In other embodiments, the expression of the nucleic acid is externally controlled. For example, in one embodiment, the expression is externally controlled using the doxycycline Tet-On system.

The recombinant expression vectors may also contain a selectable marker gene which facilitates the selection of transformed or transfected host cells. Suitable selectable marker genes are genes encoding proteins such as G418 and hygromycin which confer resistance to some drugs, .beta.-galactosidase, chloramphenicol acetyltransferase, firefly luciferase, or an immunoglobulin or portion thereof such as the Fc portion of an immunoglobulin, for example, an IgG. The selectable markers may be introduced on a separate vector from the nucleic acid of interest.

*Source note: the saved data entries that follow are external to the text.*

-- ==== Sys2Proof/Tests/Slice0.lean ====
section
/-! SUPPORT. Tests. Expected values come from spec/95_test_vectors.md (S4 to S6, V1 to V10, P1 to P6) or from the rules
named beside the test; none is the model's own answer. Texts are written in ASCII codes, with the text in the comment. -/

namespace Sys2Proof.Tests

open Sys2Proof.Machine

/-! ## Small states -/

/-- The next state, if there is one. -/
def after (i : Instr) (s : State) : Option State :=
  match exec i s with
  | .next t => some t
  | .fault _ => none
  | .refused _ => none

/-- ETD unit 0 with a primed clock at tick 0. -/
def etdAt (inCode : Bool) (bitsSeen : BitVec 8) (code : BitVec 64) : State :=
  State.reset.setEtd 0 ⟨0, true, inCode, code, bitsSeen⟩

/-- PLS unit 0 with a primed clock. -/
def plsAt (prev : Tick) : State := State.reset.setPls 0 ⟨prev, true⟩

/-- TEL unit 0 with this line buffer, inside the frame of the start line `/X`, or outside a frame. -/
def telAt (reading : Bool) (lineBuf : Bytes) : State :=
  State.reset.setTel 0 ⟨lineBuf, reading, [0x2F, 0x58, 0x0D, 0x0A], zeroPacket [0x58], 0⟩

/-- These inputs pending. -/
def given (s : State) (xs : List Transaction) : State := { s with inputs := xs }

/-- What ETD unit 0 holds of a frame after an operation, and what was emitted. -/
def etdAfter (i : Instr) (s : State) : Option (Bool × BitVec 8 × BitVec 64 × List Output) :=
  (after i s).map fun t => ((t.etd 0).inCode, (t.etd 0).bitsSeen, (t.etd 0).code, t.outputs)

/-- Whether TEL unit 0 reads, its packet, and what was emitted, after an operation. -/
def telAfter (i : Instr) (s : State) : Option (Bool × Packet × List Output) :=
  (after i s).map fun t => ((t.tel 0).reading, (t.tel 0).packet, t.outputs)

/-! ## Well-formedness: each check refuses an ill-formed term -/

theorem test_wf_refuses_sync :
    Instr.wf (.sync 0 10000) = false := by decide
theorem test_wf_refuses_idle :
    Instr.wf (.idle 0 10001) = false := by decide
theorem test_wf_refuses_pre :
    Instr.wf (.pre 0 10001) = false := by decide
theorem test_wf_refuses_bit0_low :
    Instr.wf (.bit0 0 59) = false := by decide
theorem test_wf_refuses_bit0_high :
    Instr.wf (.bit0 0 101) = false := by decide
theorem test_wf_refuses_bit1_low :
    Instr.wf (.bit1 0 100) = false := by decide
theorem test_wf_refuses_bit1_high :
    Instr.wf (.bit1 0 150) = false := by decide
theorem test_wf_refuses_inv_mid :
    Instr.wf (.inv 0 60) = false := by decide
theorem test_wf_refuses_inv_high :
    Instr.wf (.inv 0 10001) = false := by decide
theorem test_wf_refuses_pulse :
    Instr.wf (.pulse 0 1000000) = false := by decide
theorem test_wf_refuses_debounce :
    Instr.wf (.debounce 0 true 1000001) = false := by decide
theorem test_wf_refuses_byteData :
    Instr.wf (.byteData 0 0x0A) = false := by decide
theorem test_wf_refuses_lineStart :
    Instr.wf (.lineStart 0 [0x41, 0x20]) = false := by decide
theorem test_wf_refuses_lineSkip_untrimmed :
    Instr.wf (.lineSkip 0 [0x20, 0x41]) = false := by decide
theorem test_wf_refuses_lineSkip_slash :
    Instr.wf (.lineSkip 0 [0x2F]) = false := by decide
theorem test_wf_refuses_lineEnd :
    Instr.wf (.lineEnd 0 [0x0D]) = false := by decide
theorem test_wf_refuses_lineContent_untrimmed :
    Instr.wf (.lineContent 0 [0x41, 0x0D]) = false := by decide
theorem test_wf_refuses_lineContent_bang :
    Instr.wf (.lineContent 0 [0x21]) = false := by decide
theorem test_wf_refuses_lineNomatch_untrimmed :
    Instr.wf (.lineNomatch 0 [0x09]) = false := by decide
theorem test_wf_refuses_lineNomatch_bang :
    Instr.wf (.lineNomatch 0 [0x21]) = false := by decide
theorem test_wf_refuses_lineNomatch_matching :
    Instr.wf (.lineNomatch 0 [0x31, 0x28, 0x29]) = false := by decide
theorem test_wf_refuses_fieldEid :
    Instr.wf (.fieldEid 0 [0x28] []) = false := by decide
theorem test_wf_refuses_fieldTariff :
    Instr.wf (.fieldTariff 0 [0x28] []) = false := by decide
theorem test_wf_refuses_fieldLow :
    Instr.wf (.fieldLow 0 [0x28] []) = false := by decide
theorem test_wf_refuses_fieldHigh :
    Instr.wf (.fieldHigh 0 [0x28] []) = false := by decide
theorem test_wf_refuses_fieldCurrent :
    Instr.wf (.fieldCurrent 0 [0x28] []) = false := by decide
theorem test_wf_refuses_fieldGas1 :
    Instr.wf (.fieldGas1 0 [0x28] []) = false := by decide
theorem test_wf_refuses_fieldGas2 :
    Instr.wf (.fieldGas2 0 [0x28] []) = false := by decide
theorem test_wf_refuses_fieldGas3 :
    Instr.wf (.fieldGas3 0 [0x28] []) = false := by decide
theorem test_wf_refuses_fieldGas4 :
    Instr.wf (.fieldGas4 0 [0x28] []) = false := by decide
theorem test_wf_refuses_fieldEid_group :
    Instr.wf (.fieldEid 0 [] [[0x41], [0x29]]) = false := by decide
theorem test_wf_refuses_fieldOther_empty :
    Instr.wf (.fieldOther 0 [] [] []) = false := by decide
theorem test_wf_refuses_fieldOther_letter :
    Instr.wf (.fieldOther 0 [0x41] [] []) = false := by decide
theorem test_wf_refuses_fieldOther_listed :
    Instr.wf (.fieldOther 0 oidEid [] []) = false := by decide
theorem test_wf_refuses_fieldOther_paren :
    Instr.wf (.fieldOther 0 [0x31] [0x29] []) = false := by decide

/-! ## Decoding: words written out from the spec's encodings, least significant byte first (log 9) -/

/-- P1 step 0: `EDGE 1000, 1` is 0x1000003E8. -/
theorem test_decode_edgeFirst :
    decode (.edge (.etd 0)) ⟨false, false, 0xFE, false⟩ [0xE8, 0x03, 0x00, 0x00, 0x01]
      = .ok (.edgeFirst (.etd 0) true 1000) := by decide
/-- P3 step 0: `EDGE 0xFFF00000, 0` is 0x0FFF00000. -/
theorem test_decode_edgeFirst_pls :
    decode (.edge (.pls 2)) ⟨false, false, 0xFE, false⟩ [0x00, 0x00, 0xF0, 0xFF, 0x00]
      = .ok (.edgeFirst (.pls 2) false 0xFFF00000) := by decide
/-- P1 step 1: `EDGE 13000, 1` is 0x1000032C8. -/
theorem test_decode_edgeNext :
    decode (.edge (.etd 0)) ⟨true, false, 0xFE, false⟩ [0xC8, 0x32, 0x00, 0x00, 0x01]
      = .ok (.edgeNext (.etd 0) true 13000) := by decide
/-- R65: 12000 exceeds 10000. -/
theorem test_decode_sync :
    decode (.ivl 0) ⟨false, false, 0xFE, false⟩ [0xE0, 0x2E, 0x00, 0x00]
      = .ok (.sync 0 12000) := by decide
/-- V2, column idle. -/
theorem test_decode_idle :
    decode (.ivl 0) ⟨false, false, 0xFE, false⟩ [0x10, 0x27, 0x00, 0x00]
      = .ok (.idle 0 10000) := by decide
/-- V2, column pre₂. -/
theorem test_decode_pre :
    decode (.ivl 0) ⟨true, true, 0xFE, false⟩ [0x10, 0x27, 0x00, 0x00]
      = .ok (.pre 0 10000) := by decide
/-- V2, column first bit. -/
theorem test_decode_bit0 :
    decode (.ivl 0) ⟨true, true, 0, false⟩ [0x64, 0x00, 0x00, 0x00]
      = .ok (.bit0 0 100) := by decide
/-- V2, the fortieth position. -/
theorem test_decode_bit1 :
    decode (.ivl 0) ⟨true, true, 39, false⟩ [0x95, 0x00, 0x00, 0x00]
      = .ok (.bit1 0 149) := by decide
/-- V2, column mid. -/
theorem test_decode_inv :
    decode (.ivl 0) ⟨true, true, 5, false⟩ [0x96, 0x00, 0x00, 0x00]
      = .ok (.inv 0 150) := by decide
/-- R107: `bitsSeen` is 40. -/
theorem test_decode_done :
    decode (.done 0) ⟨true, true, 40, false⟩ []
      = .ok (.done 0) := by decide
/-- P3 step 8, the interval. -/
theorem test_decode_pulse :
    decode (.pulse 0) ⟨true, false, 0xFE, false⟩ [0x41, 0x42, 0x0F, 0x00, 0x01]
      = .ok (.pulse 0 1000001) := by decide
/-- S5: the same interval on a falling edge. -/
theorem test_decode_debounce :
    decode (.pulse 0) ⟨true, false, 0xFE, false⟩ [0x80, 0x4F, 0x12, 0x00, 0x00]
      = .ok (.debounce 0 false 1200000) := by decide
/-- P3 step 6. -/
theorem test_decode_debounce_rising :
    decode (.pulse 0) ⟨true, false, 0xFE, false⟩ [0x40, 0x42, 0x0F, 0x00, 0x01]
      = .ok (.debounce 0 true 1000000) := by decide
/-- R62. -/
theorem test_decode_byteEol :
    decode (.byte 0) ⟨false, false, 0xFE, false⟩ [0x0A]
      = .ok (.byteEol 0) := by decide
/-- R62. -/
theorem test_decode_byteData :
    decode (.byte 0) ⟨false, false, 0xFE, false⟩ [0x0D]
      = .ok (.byteData 0 0x0D) := by decide
/-- V7: `/ISK5` outside a frame. -/
theorem test_decode_lineStart :
    decode (.line 0) ⟨false, false, 0xFE, false⟩ [0x2F, 0x49, 0x53, 0x4B, 0x35]
      = .ok (.lineStart 0 [0x49, 0x53, 0x4B, 0x35]) := by decide
/-- V7: `!13A9` outside a frame. -/
theorem test_decode_lineSkip :
    decode (.line 0) ⟨false, false, 0xFE, false⟩ [0x21, 0x31, 0x33, 0x41, 0x39]
      = .ok (.lineSkip 0 [0x21, 0x31, 0x33, 0x41, 0x39]) := by decide
/-- V7: `!13A9` inside a frame. -/
theorem test_decode_lineEnd :
    decode (.line 0) ⟨false, false, 0xFE, true⟩ [0x21, 0x31, 0x33, 0x41, 0x39]
      = .ok (.lineEnd 0 [0x31, 0x33, 0x41, 0x39]) := by decide
/-- V7: `/ISK5` inside a frame. -/
theorem test_decode_lineContent :
    decode (.line 0) ⟨false, false, 0xFE, true⟩ [0x2F, 0x49, 0x53, 0x4B, 0x35]
      = .ok (.lineContent 0 [0x2F, 0x49, 0x53, 0x4B, 0x35]) := by decide
/-- V8: `(1.0*kWh)`. -/
theorem test_decode_lineNomatch :
    decode (.content 0) ⟨false, false, 0xFE, true⟩ [0x28, 0x31, 0x2E, 0x30, 0x2A, 0x6B, 0x57, 0x68, 0x29]
      = .ok (.lineNomatch 0 [0x28, 0x31, 0x2E, 0x30, 0x2A, 0x6B, 0x57, 0x68, 0x29]) := by decide
/-- V9: `0-0:96.1.1()`. -/
theorem test_decode_fieldEid :
    decode (.content 0) ⟨false, false, 0xFE, true⟩ [0x30, 0x2D, 0x30, 0x3A, 0x39, 0x36, 0x2E, 0x31, 0x2E, 0x31, 0x28, 0x29]
      = .ok (.fieldEid 0 [] []) := by decide
/-- V9: `0-0:96.14.0(0002)`. -/
theorem test_decode_fieldTariff :
    decode (.content 0) ⟨false, false, 0xFE, true⟩ [0x30, 0x2D, 0x30, 0x3A, 0x39, 0x36, 0x2E, 0x31, 0x34, 0x2E, 0x30, 0x28, 0x30, 0x30, 0x30, 0x32, 0x29]
      = .ok (.fieldTariff 0 [0x30, 0x30, 0x30, 0x32] []) := by decide
/-- V9: `1-0:1.8.1(2.*kWh)`. -/
theorem test_decode_fieldLow :
    decode (.content 0) ⟨false, false, 0xFE, true⟩ [0x31, 0x2D, 0x30, 0x3A, 0x31, 0x2E, 0x38, 0x2E, 0x31, 0x28, 0x32, 0x2E, 0x2A, 0x6B, 0x57, 0x68, 0x29]
      = .ok (.fieldLow 0 [0x32, 0x2E, 0x2A, 0x6B, 0x57, 0x68] []) := by decide
/-- V9: `1-0:1.8.2(x)`. -/
theorem test_decode_fieldHigh :
    decode (.content 0) ⟨false, false, 0xFE, true⟩ [0x31, 0x2D, 0x30, 0x3A, 0x31, 0x2E, 0x38, 0x2E, 0x32, 0x28, 0x78, 0x29]
      = .ok (.fieldHigh 0 [0x78] []) := by decide
/-- V9: `1-0:1.7.0(00.123*kWh)(ignored)`. -/
theorem test_decode_fieldCurrent :
    decode (.content 0) ⟨false, false, 0xFE, true⟩ [0x31, 0x2D, 0x30, 0x3A, 0x31, 0x2E, 0x37, 0x2E, 0x30, 0x28, 0x30, 0x30, 0x2E, 0x31, 0x32, 0x33, 0x2A, 0x6B, 0x57, 0x68, 0x29, 0x28, 0x69, 0x67, 0x6E, 0x6F, 0x72, 0x65, 0x64, 0x29]
      = .ok (.fieldCurrent 0 [0x30, 0x30, 0x2E, 0x31, 0x32, 0x33, 0x2A, 0x6B, 0x57, 0x68] [[0x69, 0x67, 0x6E, 0x6F, 0x72, 0x65, 0x64]]) := by decide
/-- V9: `1-1:24.2.1(1.5*M3)`. -/
theorem test_decode_fieldGas1 :
    decode (.content 0) ⟨false, false, 0xFE, true⟩ [0x31, 0x2D, 0x31, 0x3A, 0x32, 0x34, 0x2E, 0x32, 0x2E, 0x31, 0x28, 0x31, 0x2E, 0x35, 0x2A, 0x4D, 0x33, 0x29]
      = .ok (.fieldGas1 0 [0x31, 0x2E, 0x35, 0x2A, 0x4D, 0x33] []) := by decide
/-- V9: `1-2:24.2.1(12785.123*m3)`. -/
theorem test_decode_fieldGas2 :
    decode (.content 0) ⟨false, false, 0xFE, true⟩ [0x31, 0x2D, 0x32, 0x3A, 0x32, 0x34, 0x2E, 0x32, 0x2E, 0x31, 0x28, 0x31, 0x32, 0x37, 0x38, 0x35, 0x2E, 0x31, 0x32, 0x33, 0x2A, 0x6D, 0x33, 0x29]
      = .ok (.fieldGas2 0 [0x31, 0x32, 0x37, 0x38, 0x35, 0x2E, 0x31, 0x32, 0x33, 0x2A, 0x6D, 0x33] []) := by decide
/-- V9: `1-3:24.2.1(0.999*m3)`. -/
theorem test_decode_fieldGas3 :
    decode (.content 0) ⟨false, false, 0xFE, true⟩ [0x31, 0x2D, 0x33, 0x3A, 0x32, 0x34, 0x2E, 0x32, 0x2E, 0x31, 0x28, 0x30, 0x2E, 0x39, 0x39, 0x39, 0x2A, 0x6D, 0x33, 0x29]
      = .ok (.fieldGas3 0 [0x30, 0x2E, 0x39, 0x39, 0x39, 0x2A, 0x6D, 0x33] []) := by decide
/-- V9: `1-4:24.2.1(7.*m3)`. -/
theorem test_decode_fieldGas4 :
    decode (.content 0) ⟨false, false, 0xFE, true⟩ [0x31, 0x2D, 0x34, 0x3A, 0x32, 0x34, 0x2E, 0x32, 0x2E, 0x31, 0x28, 0x37, 0x2E, 0x2A, 0x6D, 0x33, 0x29]
      = .ok (.fieldGas4 0 [0x37, 0x2E, 0x2A, 0x6D, 0x33] []) := by decide
/-- V9: `1-0:1.8.10(1.0*kWh)`. -/
theorem test_decode_fieldOther :
    decode (.content 0) ⟨false, false, 0xFE, true⟩ [0x31, 0x2D, 0x30, 0x3A, 0x31, 0x2E, 0x38, 0x2E, 0x31, 0x30, 0x28, 0x31, 0x2E, 0x30, 0x2A, 0x6B, 0x57, 0x68, 0x29]
      = .ok (.fieldOther 0 [0x31, 0x2D, 0x30, 0x3A, 0x31, 0x2E, 0x38, 0x2E, 0x31, 0x30] [0x31, 0x2E, 0x30, 0x2A, 0x6B, 0x57, 0x68] []) := by decide
/-- R170. -/
theorem test_decode_crcByte :
    decode (.crc 0) ⟨false, false, 0xFE, false⟩ [0x21]
      = .ok (.crcByte 0 0x21) := by decide
/-- R180. -/
theorem test_decode_reset :
    decode (.reset (.etd 1)) ⟨false, false, 0xFE, false⟩ []
      = .ok (.reset (.etd 1)) := by decide
/-- R188. -/
theorem test_decode_cancel :
    decode (.cancel (.tel 0)) ⟨false, false, 0xFE, false⟩ []
      = .ok (.cancel (.tel 0)) := by decide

Reporter genes are used for identifying potentially transfected cells and for evaluating the functionality of regulatory sequences. Reporter genes that encode for easily assayable proteins are well known in the art. In general, a reporter gene is a gene that is not present in or expressed by the recipient organism or tissue and that encodes a protein whose expression is manifested by some easily detectable property, e.g., enzymatic activity. Expression of the reporter gene is assayed at a suitable time after the DNA has been introduced into the recipient cells.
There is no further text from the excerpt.